DATASET ENTRIES:
^^^^^^^^^^^^^^^^

-- ==== Sys2Proof/Certificates/Slice0/Obligations.lean ====
section
/-! DEFINITION. The statements about the block, for the provers. Each docstring names the rules of the manual that the statement rests
on. -/

open Sys2Proof Sys2Proof.Machine Sys2Proof.Safety

/-! ### The queue and reset -/

/-- Step takes the command at the front of the queue and answers what exec answers for it on the state with the queue's rest. On an
empty queue the block idles (the model's choice, log entry 4). -/
def Obligations.StepRunsTheFrontCommand : Prop :=
  (∀ (s : State) (c : Instr) (rest : List Instr), s.pending = c :: rest → step s = exec c { s with pending := rest })
  ∧ ∀ s : State, s.pending = [] → step s = .next s

/-- The opcode table gives no row any bits: no word spells a command, and a fetch word changes nothing. -/
def Obligations.NoWordSpellsACommand : Prop :=
  ∀ (nbits w : Nat) (s : State), decodeTableWord nbits w = none ∧ s.withFetchWord nbits w = s

/-- After reset GLB.CAPS reads the value of SZ8-A B1 (R3), every stored register its reset value, every channel is in reset (R545) with no job
in a slot and nothing held, the violation log is empty (R558, R561), PWRGD is low, and no command waits. The values of state that the
manual gives no reset value are the model's (log entries 10–12). -/
def Obligations.ResetState : Prop :=
  State.reset.readReg .bar0 0 0 = 0x21FFFF01
  ∧ State.reset.pending = []
  ∧ (∀ off : Nat, State.reset.hub.reg off = hubReset off)
  ∧ State.reset.hub.host.violWr = 0 ∧ State.reset.hub.pwr.pwrgd = false
  ∧ ∀ n : Fin 8, (State.reset.chan n).boot.phase = 0 ∧ (State.reset.chan n).viols = []
    ∧ (∀ off : Nat, (State.reset.chan n).reg off = chanReset off)
    ∧ (∀ k : Nat, k < 16 → ((State.reset.chan n).slot k).mode = .free)
    ∧ (State.reset.chan n).sec.cur = none ∧ (State.reset.chan n).evr.ring = []
    ∧ Memory.wf (State.reset.chan n).mem.region7 = true ∧ State.reset.chan n = {}

/-! ### Presence -/

/-- No command changes GLB.CAPS (R2). -/
def Obligations.CapsNeverChange : Prop :=
  ∀ (i : Instr) (s t : State), exec i s = .next t → t.hub.caps = s.hub.caps ∧ t.readReg .bar0 0 0 = s.readReg .bar0 0 0

/-- A command to one channel leaves every other channel as it was (R18). -/
def Obligations.ChannelsAreIsolated : Prop :=
  ∀ (i : Instr) (ch : Fin 8) (s t : State), i.channel = some ch → exec i s = .next t → OthersKept ch s t

/-- A channel that GLB.CAPS shows absent never comes to hold anything: where every absent channel is as at reset, it is so after a step.
That such a channel takes no command is read from R4 to R8 (log entry 3). -/
def Obligations.AbsentChannelsStayEmpty : Prop :=
  ∀ s t : State, (∀ n : Fin 8, s.present n = false → s.chan n = {}) → step s = .next t →
    ∀ n : Fin 8, t.present n = false → t.chan n = {}

/-- A read in the window of an absent channel, or in the MTX block of a channel without a matrix engine, returns all ones (R6, R8). -/
def Obligations.AbsentUnitsReadAllOnes : Prop :=
  ∀ (s : State) (n : Fin 8) (o : Nat) (meas : Word), o < 0x2000000 →
    (s.present n = false → s.readReg .bar2 (0x2000000 * n.val + o) meas = 0xFFFFFFFF)
    ∧ (s.mtxPresent n = false → o / 0x100000 = 6 → s.readReg .bar2 (0x2000000 * n.val + o) meas = 0xFFFFFFFF)

/-! ### Register writes -/

/-- The host's accesses reach the registers: the link is up and the hub runs. -/
def Sys2Proof.Safety.HostUp (s : State) : Prop := s.hub.failed = false ∧ s.hub.host.mode ≠ .down

/-- `t` is `s` with one host write refused: nothing of any channel and no register of BAR0 changes, a Completer Abort goes out, HOST_VIOL is
handed to the recorder, and the newest entry of GLB.VIOL_LOG has the access's address and kind (R557–R559). -/
def Sys2Proof.Safety.HostWriteRefused (s t : State) (kind : ViolKind) (addr : Nat) : Prop :=
  t.chans = s.chans ∧ t.pending = s.pending ∧ t.hub.regs = s.hub.regs
  ∧ t.hub.host.aborts = s.hub.host.aborts + 1
  ∧ t.hub.evr.input = s.hub.evr.input ++ [{ ev := .hostViol, plane := .management }]
  ∧ ∃ e : ViolEntry, cget? t.hub.host.violLog ((t.hub.host.violWr - 1).toNat % 64) = some e
    ∧ e.viol.source = .hostIo ∧ e.viol.kind = kind ∧ e.viol.addr = addr

/-- R7: a write to the window of an absent channel, or to the MTX block of a channel whose matrix engine is absent, is discarded, gets a
completer abort, and is entered in GLB.VIOL_LOG. -/
def Obligations.WritesToAbsentUnitsAreRefused : Prop :=
  ∀ (s : State) (n : Fin 8) (o : Nat) (off : BitVec 28) (data : BitVec 64), HostUp s → off.toNat = 0x2000000 * n.val + o →
    o < 0x2000000 → o % 4 = 0 →
    s.present n = false ∨ (s.mtxPresent n = false ∧ o / 0x100000 = 6) →
    ∃ t, exec (.registerWrite .host .bar2 off 4 data) s = .next t ∧ HostWriteRefused s t .absentUnit off.toNat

^^^^^^^^^^^^^^^^

EXERCISE: Go through the listing above and write out exactly the lines starting with the one holding "e.viol.addr = addr" and running through the one holding "def Obligations.WritesToAbsentUnitsAreRefused : Prop", ends included, and no others.

WRITTEN SOLUTION:
    ∧ e.viol.source = .hostIo ∧ e.viol.kind = kind ∧ e.viol.addr = addr

/-- R7: a write to the window of an absent channel, or to the MTX block of a channel whose matrix engine is absent, is discarded, gets a
completer abort, and is entered in GLB.VIOL_LOG. -/
def Obligations.WritesToAbsentUnitsAreRefused : Prop :=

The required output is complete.